Back propagation is very slow (look at typical values for the learning rate) and very different from how humans learn. We are able to learn from single examples, and get by on a very tiny fraction of the data that LLMs require for foundation models. Chomsky referred to this as the “poverty of the stimulus”.

During childhood, our schooling introduces knowledge in a carefully organised approach with new knowledge layered on top of previously learnt knowledge.  Our grasp of common sense comes from a blend of everyday experience and what we are schooled.

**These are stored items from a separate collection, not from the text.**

-- ==== Sys2Proof/Decode.lean ====
section
/-! DEFINITION. The decoder, the encoder, and the opcode table (spec/30_encoding.md R60 to R73).

The decoder is total on words (R66): there is no word it rejects. `decodeTableWord` rejects, by name, a length that is not
one word. The sixteen opcode numerals stand in ONE table (93_implementation_defined.md G1 asks for that); numerals and
field positions are the spec's, which takes them from general knowledge of the LC-3 (log entry 15). -/

namespace Sys2Proof

/-! ## Opcode numerals (R65) -/

/-- The opcode of each 4-bit value `ir[15:12]`, from 0x0 to 0xF (R65). -/
def opcodeByNumeral : Vector Opcode 16 :=
  #v[.br, .add, .ld, .st, .jsr, .and, .ldr, .str, .rti, .not, .ldi, .sti, .jmp, .res, .lea, .trap]

/-- The opcode that a 4-bit value names (R65). -/
def Opcode.ofNumeral (n : BitVec 4) : Opcode := opcodeByNumeral.get n.toFin

/-- The 4-bit value of an opcode (R65), the inverse of `Opcode.ofNumeral`. -/
def Opcode.numeral : Opcode → BitVec 4
  | .br => 0x0
  | .add => 0x1
  | .ld => 0x2
  | .st => 0x3
  | .jsr => 0x4
  | .and => 0x5
  | .ldr => 0x6
  | .str => 0x7
  | .rti => 0x8
  | .not => 0x9
  | .ldi => 0xA
  | .sti => 0xB
  | .jmp => 0xC
  | .res => 0xD
  | .lea => 0xE
  | .trap => 0xF

/-! ## Field slices (R62) -/

/-- `ir[15:12]`, the opcode. -/
def fieldOpcode (ir : Word) : BitVec 4 := ir.extractLsb' 12 4

/-- `ir[11:9]`: DR, or SR of a store. -/
def fieldDR (ir : Word) : Reg := (ir.extractLsb' 9 3).toFin

/-- `ir[8:6]`: SR1, SR of NOT, BaseR. -/
def fieldSR1 (ir : Word) : Reg := (ir.extractLsb' 6 3).toFin

/-- `ir[2:0]`: SR2. -/
def fieldSR2 (ir : Word) : Reg := (ir.extractLsb' 0 3).toFin

/-- `ir[5]`: the mode bit of ADD and AND, 1 selects the immediate form (R63). -/
def fieldImmMode (ir : Word) : Bool := ir.getLsbD 5

/-- `ir[11]`: the mode bit of JSR/JSRR, 1 selects JSR (R63). -/
def fieldJsrMode (ir : Word) : Bool := ir.getLsbD 11

/-- `ir[4:0]`. -/
def fieldImm5 (ir : Word) : BitVec 5 := ir.extractLsb' 0 5

/-- `ir[5:0]`. -/
def fieldOffset6 (ir : Word) : BitVec 6 := ir.extractLsb' 0 6

/-- `ir[8:0]`. -/
def fieldPCoffset9 (ir : Word) : BitVec 9 := ir.extractLsb' 0 9

/-- `ir[10:0]`. -/
def fieldPCoffset11 (ir : Word) : BitVec 11 := ir.extractLsb' 0 11

/-- `ir[7:0]`, the trap vector. -/
def fieldTrapvect8 (ir : Word) : Byte := ir.extractLsb' 0 8

/-! ## The decoder (R65, R66) -/

/-- The sub-decode of TRAP on all eight bits of the vector (R65, R120). -/
def decodeTrap (vector : Byte) : Instr :=
  if vector = 0x20 then .trapGetc
  else if vector = 0x21 then .trapOut
  else if vector = 0x22 then .trapPuts
  else if vector = 0x23 then .trapIn
  else if vector = 0x24 then .trapPutsp
  else if vector = 0x25 then .trapHalt
  else .trapUnrecognised vector

/-- The decoder (R66): the opcode selects the row, then the row's sub-decode. Total on the 65536 words. -/
def decode (ir : Word) : Instr :=
  match Opcode.ofNumeral (fieldOpcode ir) with
  | .br => .br (ir.getLsbD 11) (ir.getLsbD 10) (ir.getLsbD 9) (fieldPCoffset9 ir)
  | .add =>
    if fieldImmMode ir then .addImm (fieldDR ir) (fieldSR1 ir) (fieldImm5 ir)
    else .addReg (fieldDR ir) (fieldSR1 ir) (fieldSR2 ir)
  | .ld => .ld (fieldDR ir) (fieldPCoffset9 ir)
  | .st => .st (fieldDR ir) (fieldPCoffset9 ir)
  | .jsr => if fieldJsrMode ir then .jsr (fieldPCoffset11 ir) else .jsrr (fieldSR1 ir)
  | .and =>
    if fieldImmMode ir then .andImm (fieldDR ir) (fieldSR1 ir) (fieldImm5 ir)
    else .andReg (fieldDR ir) (fieldSR1 ir) (fieldSR2 ir)
  | .ldr => .ldr (fieldDR ir) (fieldSR1 ir) (fieldOffset6 ir)
  | .str => .str (fieldDR ir) (fieldSR1 ir) (fieldOffset6 ir)
  | .rti => .rti
  | .not => .not (fieldDR ir) (fieldSR1 ir)
  | .ldi => .ldi (fieldDR ir) (fieldPCoffset9 ir)
  | .sti => .sti (fieldDR ir) (fieldPCoffset9 ir)
  | .jmp => .jmp (fieldSR1 ir)
  | .res => .res
  | .lea => .lea (fieldDR ir) (fieldPCoffset9 ir)
  | .trap => decodeTrap (fieldTrapvect8 ir)

/-- Why a sequence of bits is no instruction: the one reason is its length (R60: every instruction is one 16-bit word). -/
inductive DecodeReject where
  /-- The instruction is longer than the one word an instruction has (R60). Safe: nothing is decoded. -/
  | longerThanOneWord
  deriving DecidableEq, Repr

/-- Decodes `nbits` bits given as a number, the bits above them being 0; rejects by name what is longer than a word. -/
def decodeBits (nbits w : Nat) : Except DecodeReject Instr :=
  if nbits ≤ 16 then .ok (decode (BitVec.ofNat 16 (w % 2 ^ nbits))) else .error .longerThanOneWord

/-- The instruction the decoder reads from the instruction whose bits are `w`, numbered as spec/opcode_table.json numbers
them: bit 0 is the least significant bit of the one word (R6, R73). -/
def decodeTableWord (nbits w : Nat) : Option Instr :=
  match decodeBits nbits w with
  | .ok i => some i
  | .error _ => none

/-! ## The encoder (R70, R72) -/

/-- A register index as its 3-bit field. -/
def regBits (r : Reg) : BitVec 3 := BitVec.ofFin (w := 3) r

/-- A row of the form `oooo RRR iiiiiiiii` (R63, PCREL). -/
def encodePcrel (op : Opcode) (r : Reg) (off9 : BitVec 9) : Word := op.numeral ++ regBits r ++ off9

/-- A row of the form `oooo RRR BBB iiiiii` (R63, BASEOFF). -/
def encodeBaseoff (op : Opcode) (r base : Reg) (off6 : BitVec 6) : Word :=
  op.numeral ++ regBits r ++ regBits base ++ off6

/-- A row of the form `oooo DDD AAA 0 xx BBB` (R63, OP_RRR), the uncovered bits written 00 (R70). -/
def encodeRrr (op : Opcode) (dr sr1 sr2 : Reg) : Word :=
  op.numeral ++ regBits dr ++ regBits sr1 ++ 0b000#3 ++ regBits sr2

/-- A row of the form `oooo DDD AAA 1 iiiii` (R63, OP_RRI). -/
def encodeRri (op : Opcode) (dr sr1 : Reg) (imm5 : BitVec 5) : Word :=
  op.numeral ++ regBits dr ++ regBits sr1 ++ 0b1#1 ++ imm5

/-- A row of the form `1111 xxxx vvvvvvvv` (R63, TRAP), the uncovered bits written 0000 (R70). -/
def encodeTrap (vector : Byte) : Word := Opcode.numeral .trap ++ 0x0#4 ++ vector

/-- The encoder (R72): the canonical word of an instruction, uncovered bits as R70 writes them (0, and 111111 in NOT). -/
def encode : Instr → Word
  | .addReg dr sr1 sr2 => encodeRrr .add dr sr1 sr2
  | .addImm dr sr1 imm5 => encodeRri .add dr sr1 imm5
  | .andReg dr sr1 sr2 => encodeRrr .and dr sr1 sr2
  | .andImm dr sr1 imm5 => encodeRri .and dr sr1 imm5
  | .not dr sr => Opcode.numeral .not ++ regBits dr ++ regBits sr ++ 0b111111#6
  | .br n z p off9 => Opcode.numeral .br ++ BitVec.ofBool n ++ BitVec.ofBool z ++ BitVec.ofBool p ++ off9
  | .jmp base => Opcode.numeral .jmp ++ 0b000#3 ++ regBits base ++ 0b000000#6
  | .jsr off11 => Opcode.numeral .jsr ++ 0b1#1 ++ off11
  | .jsrr base => Opcode.numeral .jsr ++ 0b0#1 ++ 0b00#2 ++ regBits base ++ 0b000000#6
  | .ld dr off9 => encodePcrel .ld dr off9
  | .ldi dr off9 => encodePcrel .ldi dr off9
  | .ldr dr base off6 => encodeBaseoff .ldr dr base off6
  | .lea dr off9 => encodePcrel .lea dr off9
  | .st sr off9 => encodePcrel .st sr off9
  | .sti sr off9 => encodePcrel .sti sr off9
  | .str sr base off6 => encodeBaseoff .str sr base off6
  | .trapGetc => encodeTrap 0x20
  | .trapOut => encodeTrap 0x21
  | .trapPuts => encodeTrap 0x22
  | .trapIn => encodeTrap 0x23
  | .trapPutsp => encodeTrap 0x24
  | .trapHalt => encodeTrap 0x25
  | .trapUnrecognised vector => encodeTrap vector
  | .rti => Opcode.numeral .rti ++ 0x000#12
  | .res => Opcode.numeral .res ++ 0x000#12

/-! ## The rows of the opcode table (R66, R73)

A second reading of the encoding, written from spec/opcode_table.json and used by no definition above: the statements hold
the decoder against it. -/

/-- One row of the table: a word w matches it when `w & mask = pattern` (R66). -/
structure OpcodeRow where
  mnemonic : String
  mask : Word
  pattern : Word
  deriving DecidableEq, Repr

/-- Whether a word matches a row (R66). -/
def OpcodeRow.fits (row : OpcodeRow) (w : Word) : Bool := w &&& row.mask == row.pattern

/-- The rows up to TRAP, in the table's order. -/
def opcodeRowsPlain : List OpcodeRow :=
  [⟨"ADD", 0xF020, 0x1000⟩, ⟨"ADD", 0xF020, 0x1020⟩, ⟨"AND", 0xF020, 0x5000⟩, ⟨"AND", 0xF020, 0x5020⟩,
   ⟨"NOT", 0xF000, 0x9000⟩, ⟨"BR", 0xF000, 0x0000⟩, ⟨"JMP", 0xF000, 0xC000⟩, ⟨"JSR", 0xF800, 0x4800⟩,
   ⟨"JSRR", 0xF800, 0x4000⟩, ⟨"LD", 0xF000, 0x2000⟩, ⟨"LDI", 0xF000, 0xA000⟩, ⟨"LDR", 0xF000, 0x6000⟩,
   ⟨"LEA", 0xF000, 0xE000⟩, ⟨"ST", 0xF000, 0x3000⟩, ⟨"STI", 0xF000, 0xB000⟩, ⟨"STR", 0xF000, 0x7000⟩]

/-- The rows from TRAP on, in the table's order: the six named routines, the catch-all, RTI, RES. -/
def opcodeRowsTrap : List OpcodeRow :=
  [⟨"TRAP_GETC", 0xF0FF, 0xF020⟩, ⟨"TRAP_OUT", 0xF0FF, 0xF021⟩, ⟨"TRAP_PUTS", 0xF0FF, 0xF022⟩,
   ⟨"TRAP_IN", 0xF0FF, 0xF023⟩, ⟨"TRAP_PUTSP", 0xF0FF, 0xF024⟩, ⟨"TRAP_HALT", 0xF0FF, 0xF025⟩,
   ⟨"TRAP__unrecognised_vector", 0xF000, 0xF000⟩, ⟨"RTI", 0xF000, 0x8000⟩, ⟨"RES", 0xF000, 0xD000⟩]

/-- The 25 rows in decode priority order: a word selects the first row it matches (R73). -/
def opcodeRows : List OpcodeRow := opcodeRowsPlain ++ opcodeRowsTrap

/-- The place of an instruction's row in `opcodeRows`, counted from 0. -/
def Instr.rowIndex : Instr → Nat
  | .addReg _ _ _ => 0
  | .addImm _ _ _ => 1
  | .andReg _ _ _ => 2
  | .andImm _ _ _ => 3
  | .not _ _ => 4
  | .br _ _ _ _ => 5
  | .jmp _ => 6
  | .jsr _ => 7
  | .jsrr _ => 8
  | .ld _ _ => 9
  | .ldi _ _ => 10
  | .ldr _ _ _ => 11
  | .lea _ _ => 12
  | .st _ _ => 13
  | .sti _ _ => 14
  | .str _ _ _ => 15
  | .trapGetc => 16
  | .trapOut => 17
  | .trapPuts => 18
  | .trapIn => 19
  | .trapPutsp => 20
  | .trapHalt => 21
  | .trapUnrecognised _ => 22
  | .rti => 23
  | .res => 24

/-- The bits of a word that no field covers (R67), as a mask that is 1 at those bits. -/
def uncoveredBits (w : Word) : Word :=
  match Opcode.ofNumeral (fieldOpcode w) with
  | .add => if fieldImmMode w then 0x0000 else 0x0018
  | .and => if fieldImmMode w then 0x0000 else 0x0018
  | .not => 0x003F
  | .jmp => 0x0E3F
  | .jsr => if fieldJsrMode w then 0x0000 else 0x063F
  | .trap => 0x0F00
  | .rti => 0x0FFF
  | .res => 0x0FFF
  | .br => 0x0000
  | .ld => 0x0000
  | .st => 0x0000
  | .ldr => 0x0000
  | .str => 0x0000
  | .ldi => 0x0000
  | .sti => 0x0000
  | .lea => 0x0000

end Sys2Proof
end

In the last ten years AI has come a long way, but we are still to figure out how to mimic the economies of human learning. I am searching for the means for neural networks to memorise and generalise from sequences using single-shot learning. This means stepping away from back propagation to consider other, more biologically plausible approaches.  One paper that caught my eye combines slow learning for learning to learn, and fast learning for single-shot learning. In essence, this trains the network to learn quickly for a limited set of tasks.

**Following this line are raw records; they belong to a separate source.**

-- ==== Sys2Proof/Machine/Control.lean ====
section
/-! DEFINITION. The control-transfer instructions BR, JMP, JSR, JSRR (spec/41_control.md R90 to R95). `s.pc` is the
incremented PC. No transfer can fault (R95). -/

namespace Sys2Proof.Machine

/-- BR (R90). -/
def execBr (n z p : Bool) (off9 : BitVec 9) (s : State) : Host.Outcome State Fault Refusal :=
  .next (if brTaken n z p s.cond then s.setPc (pcRelative9 s off9) else s)

/-- JMP; RET when `base` is R7 (R91, R92). -/
def execJmp (base : Reg) (s : State) : Host.Outcome State Fault Refusal :=
  .next (s.setPc (s.reg base))

/-- JSR (R93). -/
def execJsr (off11 : BitVec 11) (s : State) : Host.Outcome State Fault Refusal :=
  .next ((link s).setPc (pcRelative11 s off11))

/-- JSRR (R94): the base register is read AFTER R7 is written, so `JSRR R7` goes to the next instruction. -/
def execJsrr (base : Reg) (s : State) : Host.Outcome State Fault Refusal :=
  .next ((link s).setPc ((link s).reg base))

end Sys2Proof.Machine
end

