-- ==== Sys2Proof/Laws/Step.lean ====
section
/-! SUPPORT. The step: when there is one, and what it runs. -/

namespace Sys2Proof.Machine

theorem step_running {s : State} (h : s.status = .running) : step s = exec (decode (fetch s).1) (fetch s).2 := by
  simp [step, h]

theorem step_halted {s : State} (h : s.status = .halted) : step s = .fault .runHalted := by
  simp [step, h]

theorem step_aborted {s : State} (h : s.status = .aborted) : step s = .fault .runAborted := by
  simp [step, h]

/-- A step that answers a next state was taken in RUNNING, and ran the decoded instruction (R160). -/
theorem step_next {s t : State} (h : step s = .next t) :
    s.status = .running ∧ exec (decode (fetch s).1) (fetch s).2 = .next t := by
  cases hs : s.status with
  | running => exact ⟨rfl, by rw [← step_running hs, h]⟩
  | halted => simp [step_halted hs] at h
  | aborted => simp [step_aborted hs] at h

end Sys2Proof.Machine
end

Tomorrow’s AI will be very different from today’s as we gradually master quick learning and deliberative (Type 2) reasoning. Moreover, it will use a fraction of the power consumed by today’s energy hungry GPUs/TPUs.  Sparse spiking neural networks implemented with neuromorphic hardware will mimic the efficiency of the brain.  This is also likely to trigger a move away from back propagation.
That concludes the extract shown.